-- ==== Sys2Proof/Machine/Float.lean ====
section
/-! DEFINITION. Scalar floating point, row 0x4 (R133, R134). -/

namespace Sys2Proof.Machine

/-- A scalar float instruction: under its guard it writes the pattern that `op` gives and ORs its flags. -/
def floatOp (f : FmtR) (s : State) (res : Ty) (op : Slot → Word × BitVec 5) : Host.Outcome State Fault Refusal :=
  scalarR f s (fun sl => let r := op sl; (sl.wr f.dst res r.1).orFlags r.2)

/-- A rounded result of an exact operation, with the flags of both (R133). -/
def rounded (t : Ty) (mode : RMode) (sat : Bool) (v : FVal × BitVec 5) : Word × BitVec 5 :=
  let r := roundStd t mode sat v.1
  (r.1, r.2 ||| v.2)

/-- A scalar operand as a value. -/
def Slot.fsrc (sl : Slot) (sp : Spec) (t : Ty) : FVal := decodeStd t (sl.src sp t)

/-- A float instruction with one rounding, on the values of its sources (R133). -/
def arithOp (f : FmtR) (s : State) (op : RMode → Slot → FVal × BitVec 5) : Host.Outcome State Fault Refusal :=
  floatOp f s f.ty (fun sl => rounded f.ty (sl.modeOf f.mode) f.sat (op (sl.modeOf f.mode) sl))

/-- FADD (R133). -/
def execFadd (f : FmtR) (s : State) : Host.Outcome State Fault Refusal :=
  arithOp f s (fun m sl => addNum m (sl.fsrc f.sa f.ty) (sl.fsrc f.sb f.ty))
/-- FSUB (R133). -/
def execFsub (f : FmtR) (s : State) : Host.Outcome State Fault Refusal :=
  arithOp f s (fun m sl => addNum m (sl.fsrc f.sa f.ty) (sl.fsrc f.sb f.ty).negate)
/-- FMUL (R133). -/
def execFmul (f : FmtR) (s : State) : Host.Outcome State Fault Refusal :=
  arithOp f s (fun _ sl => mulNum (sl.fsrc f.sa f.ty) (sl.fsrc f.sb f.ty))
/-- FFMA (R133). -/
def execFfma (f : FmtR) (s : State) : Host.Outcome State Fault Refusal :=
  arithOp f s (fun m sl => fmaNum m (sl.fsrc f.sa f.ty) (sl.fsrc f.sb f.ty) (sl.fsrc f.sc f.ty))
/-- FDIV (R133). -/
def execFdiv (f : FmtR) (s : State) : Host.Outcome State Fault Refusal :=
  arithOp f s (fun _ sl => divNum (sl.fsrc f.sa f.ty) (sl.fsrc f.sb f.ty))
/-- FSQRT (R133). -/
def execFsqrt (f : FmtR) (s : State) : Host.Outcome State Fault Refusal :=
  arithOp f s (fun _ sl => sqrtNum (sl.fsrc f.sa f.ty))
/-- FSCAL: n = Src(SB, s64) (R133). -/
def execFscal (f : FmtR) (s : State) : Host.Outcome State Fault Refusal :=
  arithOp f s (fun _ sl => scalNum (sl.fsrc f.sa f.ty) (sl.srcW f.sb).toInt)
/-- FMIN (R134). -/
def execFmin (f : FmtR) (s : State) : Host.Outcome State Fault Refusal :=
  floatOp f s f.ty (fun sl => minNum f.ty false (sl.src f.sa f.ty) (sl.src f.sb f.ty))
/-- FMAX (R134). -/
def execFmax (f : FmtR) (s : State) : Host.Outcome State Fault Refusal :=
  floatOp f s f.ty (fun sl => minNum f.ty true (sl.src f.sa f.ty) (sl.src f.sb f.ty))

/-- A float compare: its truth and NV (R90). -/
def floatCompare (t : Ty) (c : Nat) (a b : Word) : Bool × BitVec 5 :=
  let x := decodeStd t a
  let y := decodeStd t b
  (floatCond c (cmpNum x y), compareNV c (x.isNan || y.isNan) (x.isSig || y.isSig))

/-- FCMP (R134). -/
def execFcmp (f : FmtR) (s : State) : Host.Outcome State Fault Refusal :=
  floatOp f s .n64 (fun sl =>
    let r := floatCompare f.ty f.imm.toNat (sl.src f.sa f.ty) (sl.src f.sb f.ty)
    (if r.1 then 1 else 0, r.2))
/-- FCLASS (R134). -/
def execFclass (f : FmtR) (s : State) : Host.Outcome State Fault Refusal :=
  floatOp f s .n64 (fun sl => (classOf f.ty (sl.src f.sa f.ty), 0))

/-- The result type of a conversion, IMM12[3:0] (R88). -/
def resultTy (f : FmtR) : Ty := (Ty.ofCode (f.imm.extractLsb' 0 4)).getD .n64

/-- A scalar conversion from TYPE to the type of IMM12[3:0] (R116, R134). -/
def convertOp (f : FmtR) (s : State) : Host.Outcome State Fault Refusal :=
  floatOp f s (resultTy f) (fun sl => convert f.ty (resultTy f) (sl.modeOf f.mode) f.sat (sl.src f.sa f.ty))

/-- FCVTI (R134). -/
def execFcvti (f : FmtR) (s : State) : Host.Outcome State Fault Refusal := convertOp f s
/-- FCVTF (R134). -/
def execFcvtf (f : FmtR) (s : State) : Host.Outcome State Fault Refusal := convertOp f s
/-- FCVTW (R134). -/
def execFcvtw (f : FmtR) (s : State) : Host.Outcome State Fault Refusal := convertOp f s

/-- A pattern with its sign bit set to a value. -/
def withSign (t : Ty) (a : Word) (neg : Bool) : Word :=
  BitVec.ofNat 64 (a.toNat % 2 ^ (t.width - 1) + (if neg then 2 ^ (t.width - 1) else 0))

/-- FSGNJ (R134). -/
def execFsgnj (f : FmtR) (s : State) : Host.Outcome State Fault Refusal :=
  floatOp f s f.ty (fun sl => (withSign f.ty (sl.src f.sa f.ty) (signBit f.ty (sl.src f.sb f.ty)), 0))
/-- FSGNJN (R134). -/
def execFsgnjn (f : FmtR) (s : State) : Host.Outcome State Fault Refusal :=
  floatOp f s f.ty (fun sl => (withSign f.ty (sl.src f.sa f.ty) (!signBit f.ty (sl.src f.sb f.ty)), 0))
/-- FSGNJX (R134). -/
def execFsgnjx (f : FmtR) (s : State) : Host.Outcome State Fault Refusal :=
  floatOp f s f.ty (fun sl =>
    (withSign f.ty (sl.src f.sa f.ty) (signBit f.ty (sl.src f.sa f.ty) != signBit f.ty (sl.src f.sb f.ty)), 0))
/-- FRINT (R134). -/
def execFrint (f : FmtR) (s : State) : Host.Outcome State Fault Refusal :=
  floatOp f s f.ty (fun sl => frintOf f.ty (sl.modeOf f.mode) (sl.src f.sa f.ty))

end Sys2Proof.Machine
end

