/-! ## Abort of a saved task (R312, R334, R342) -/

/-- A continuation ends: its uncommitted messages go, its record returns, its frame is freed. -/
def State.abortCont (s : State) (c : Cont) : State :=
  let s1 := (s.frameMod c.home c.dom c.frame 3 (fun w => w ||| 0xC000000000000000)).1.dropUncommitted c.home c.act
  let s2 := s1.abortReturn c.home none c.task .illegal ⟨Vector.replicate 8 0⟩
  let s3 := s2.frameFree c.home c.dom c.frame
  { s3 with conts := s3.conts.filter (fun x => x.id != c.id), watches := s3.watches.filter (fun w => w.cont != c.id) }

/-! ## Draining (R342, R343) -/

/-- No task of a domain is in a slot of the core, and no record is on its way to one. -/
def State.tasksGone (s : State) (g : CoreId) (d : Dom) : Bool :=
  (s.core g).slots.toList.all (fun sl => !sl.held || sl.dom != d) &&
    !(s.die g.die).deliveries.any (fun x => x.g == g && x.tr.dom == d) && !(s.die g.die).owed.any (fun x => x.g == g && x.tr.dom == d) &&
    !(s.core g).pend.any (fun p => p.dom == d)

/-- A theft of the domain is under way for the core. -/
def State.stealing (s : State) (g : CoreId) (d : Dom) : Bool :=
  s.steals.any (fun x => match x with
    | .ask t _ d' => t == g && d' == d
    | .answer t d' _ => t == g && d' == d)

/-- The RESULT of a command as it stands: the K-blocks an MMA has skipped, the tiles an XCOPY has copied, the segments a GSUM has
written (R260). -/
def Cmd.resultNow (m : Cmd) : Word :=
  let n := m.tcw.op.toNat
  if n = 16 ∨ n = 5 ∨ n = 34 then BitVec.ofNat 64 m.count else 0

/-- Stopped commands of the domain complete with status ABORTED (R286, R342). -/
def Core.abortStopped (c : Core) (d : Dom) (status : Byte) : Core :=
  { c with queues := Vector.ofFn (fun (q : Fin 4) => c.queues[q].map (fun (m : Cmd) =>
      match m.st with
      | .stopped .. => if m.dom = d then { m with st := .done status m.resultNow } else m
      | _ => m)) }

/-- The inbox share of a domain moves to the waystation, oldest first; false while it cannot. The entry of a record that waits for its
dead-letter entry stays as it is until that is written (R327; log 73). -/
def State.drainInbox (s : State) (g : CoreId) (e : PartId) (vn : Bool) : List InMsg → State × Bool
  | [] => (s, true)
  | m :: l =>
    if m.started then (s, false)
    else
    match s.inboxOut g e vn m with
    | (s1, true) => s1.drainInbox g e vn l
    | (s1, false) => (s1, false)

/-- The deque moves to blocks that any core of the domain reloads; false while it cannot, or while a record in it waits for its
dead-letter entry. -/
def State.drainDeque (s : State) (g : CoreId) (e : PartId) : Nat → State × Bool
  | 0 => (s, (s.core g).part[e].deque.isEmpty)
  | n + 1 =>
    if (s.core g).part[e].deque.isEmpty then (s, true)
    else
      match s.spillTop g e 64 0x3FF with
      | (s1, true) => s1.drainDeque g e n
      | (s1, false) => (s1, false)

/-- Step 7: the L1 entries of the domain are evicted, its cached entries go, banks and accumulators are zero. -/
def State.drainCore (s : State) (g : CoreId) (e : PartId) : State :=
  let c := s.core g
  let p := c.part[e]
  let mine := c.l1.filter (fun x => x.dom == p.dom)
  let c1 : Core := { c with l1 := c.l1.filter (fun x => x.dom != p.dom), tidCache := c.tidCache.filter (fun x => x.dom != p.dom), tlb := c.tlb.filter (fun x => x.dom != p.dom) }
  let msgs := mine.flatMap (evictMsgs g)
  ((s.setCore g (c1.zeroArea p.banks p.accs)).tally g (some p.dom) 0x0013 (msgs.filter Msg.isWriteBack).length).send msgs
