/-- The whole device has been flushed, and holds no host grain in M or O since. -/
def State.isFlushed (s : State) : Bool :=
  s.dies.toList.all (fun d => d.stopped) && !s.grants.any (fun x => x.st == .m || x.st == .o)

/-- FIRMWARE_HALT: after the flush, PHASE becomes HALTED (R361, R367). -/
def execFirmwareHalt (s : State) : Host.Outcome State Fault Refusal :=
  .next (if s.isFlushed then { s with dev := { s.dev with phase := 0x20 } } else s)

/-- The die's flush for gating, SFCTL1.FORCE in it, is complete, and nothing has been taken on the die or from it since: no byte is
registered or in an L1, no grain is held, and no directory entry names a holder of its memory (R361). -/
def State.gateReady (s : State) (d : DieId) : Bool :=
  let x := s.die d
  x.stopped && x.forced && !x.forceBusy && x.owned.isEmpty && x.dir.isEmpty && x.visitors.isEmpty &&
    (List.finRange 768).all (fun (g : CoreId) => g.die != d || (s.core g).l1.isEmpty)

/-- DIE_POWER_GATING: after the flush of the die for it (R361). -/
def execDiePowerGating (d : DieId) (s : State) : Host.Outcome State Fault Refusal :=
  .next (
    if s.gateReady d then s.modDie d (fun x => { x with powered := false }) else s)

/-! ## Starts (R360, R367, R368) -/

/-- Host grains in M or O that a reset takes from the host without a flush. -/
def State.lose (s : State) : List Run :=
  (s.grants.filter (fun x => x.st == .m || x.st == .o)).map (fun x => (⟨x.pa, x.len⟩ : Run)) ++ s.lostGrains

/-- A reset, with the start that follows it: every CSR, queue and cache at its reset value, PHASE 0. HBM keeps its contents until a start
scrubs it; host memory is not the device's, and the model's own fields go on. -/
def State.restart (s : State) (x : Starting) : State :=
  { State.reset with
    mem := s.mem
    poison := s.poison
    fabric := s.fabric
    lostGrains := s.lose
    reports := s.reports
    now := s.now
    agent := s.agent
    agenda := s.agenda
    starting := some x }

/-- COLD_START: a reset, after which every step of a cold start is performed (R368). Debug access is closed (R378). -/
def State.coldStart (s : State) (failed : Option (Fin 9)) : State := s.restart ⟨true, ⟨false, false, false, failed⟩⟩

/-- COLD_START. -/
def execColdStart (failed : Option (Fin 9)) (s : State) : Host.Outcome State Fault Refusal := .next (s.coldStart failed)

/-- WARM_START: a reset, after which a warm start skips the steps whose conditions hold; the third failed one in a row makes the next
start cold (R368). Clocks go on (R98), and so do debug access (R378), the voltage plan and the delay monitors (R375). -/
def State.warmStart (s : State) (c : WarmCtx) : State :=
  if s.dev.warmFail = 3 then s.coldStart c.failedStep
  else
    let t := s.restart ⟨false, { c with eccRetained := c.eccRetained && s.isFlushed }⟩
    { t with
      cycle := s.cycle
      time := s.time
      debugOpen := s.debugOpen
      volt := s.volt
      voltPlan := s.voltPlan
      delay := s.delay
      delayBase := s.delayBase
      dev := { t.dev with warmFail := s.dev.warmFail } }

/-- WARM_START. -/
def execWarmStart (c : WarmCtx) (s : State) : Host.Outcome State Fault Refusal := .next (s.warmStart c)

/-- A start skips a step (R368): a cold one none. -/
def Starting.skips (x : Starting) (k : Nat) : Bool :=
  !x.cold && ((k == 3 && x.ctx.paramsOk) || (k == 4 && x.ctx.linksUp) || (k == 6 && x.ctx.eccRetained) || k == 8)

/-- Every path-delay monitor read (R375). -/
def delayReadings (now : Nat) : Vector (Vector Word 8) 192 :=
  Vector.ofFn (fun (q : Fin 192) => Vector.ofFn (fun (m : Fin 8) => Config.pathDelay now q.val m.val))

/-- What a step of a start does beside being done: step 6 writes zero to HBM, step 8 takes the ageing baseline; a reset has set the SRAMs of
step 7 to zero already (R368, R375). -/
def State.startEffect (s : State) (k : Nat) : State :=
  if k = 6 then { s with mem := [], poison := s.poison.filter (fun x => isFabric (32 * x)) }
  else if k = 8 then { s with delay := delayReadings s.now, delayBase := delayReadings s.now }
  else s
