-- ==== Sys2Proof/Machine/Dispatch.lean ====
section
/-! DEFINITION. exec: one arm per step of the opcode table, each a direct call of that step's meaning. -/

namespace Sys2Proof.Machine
:::
Task goal ▸
Of the entries listed above, reproduce only the lines starting at the line containing "it (R361). -/" and ending at the line containing "R367, R368) -/". Include both, exactly as they stand.

Result ▸
/-- DIE_POWER_GATING: after the flush of the die for it (R361). -/
def execDiePowerGating (d : DieId) (s : State) : Host.Outcome State Fault Refusal :=
  .next (
    if s.gateReady d then s.modDie d (fun x => { x with powered := false }) else s)

/-! ## Starts (R360, R367, R368) -/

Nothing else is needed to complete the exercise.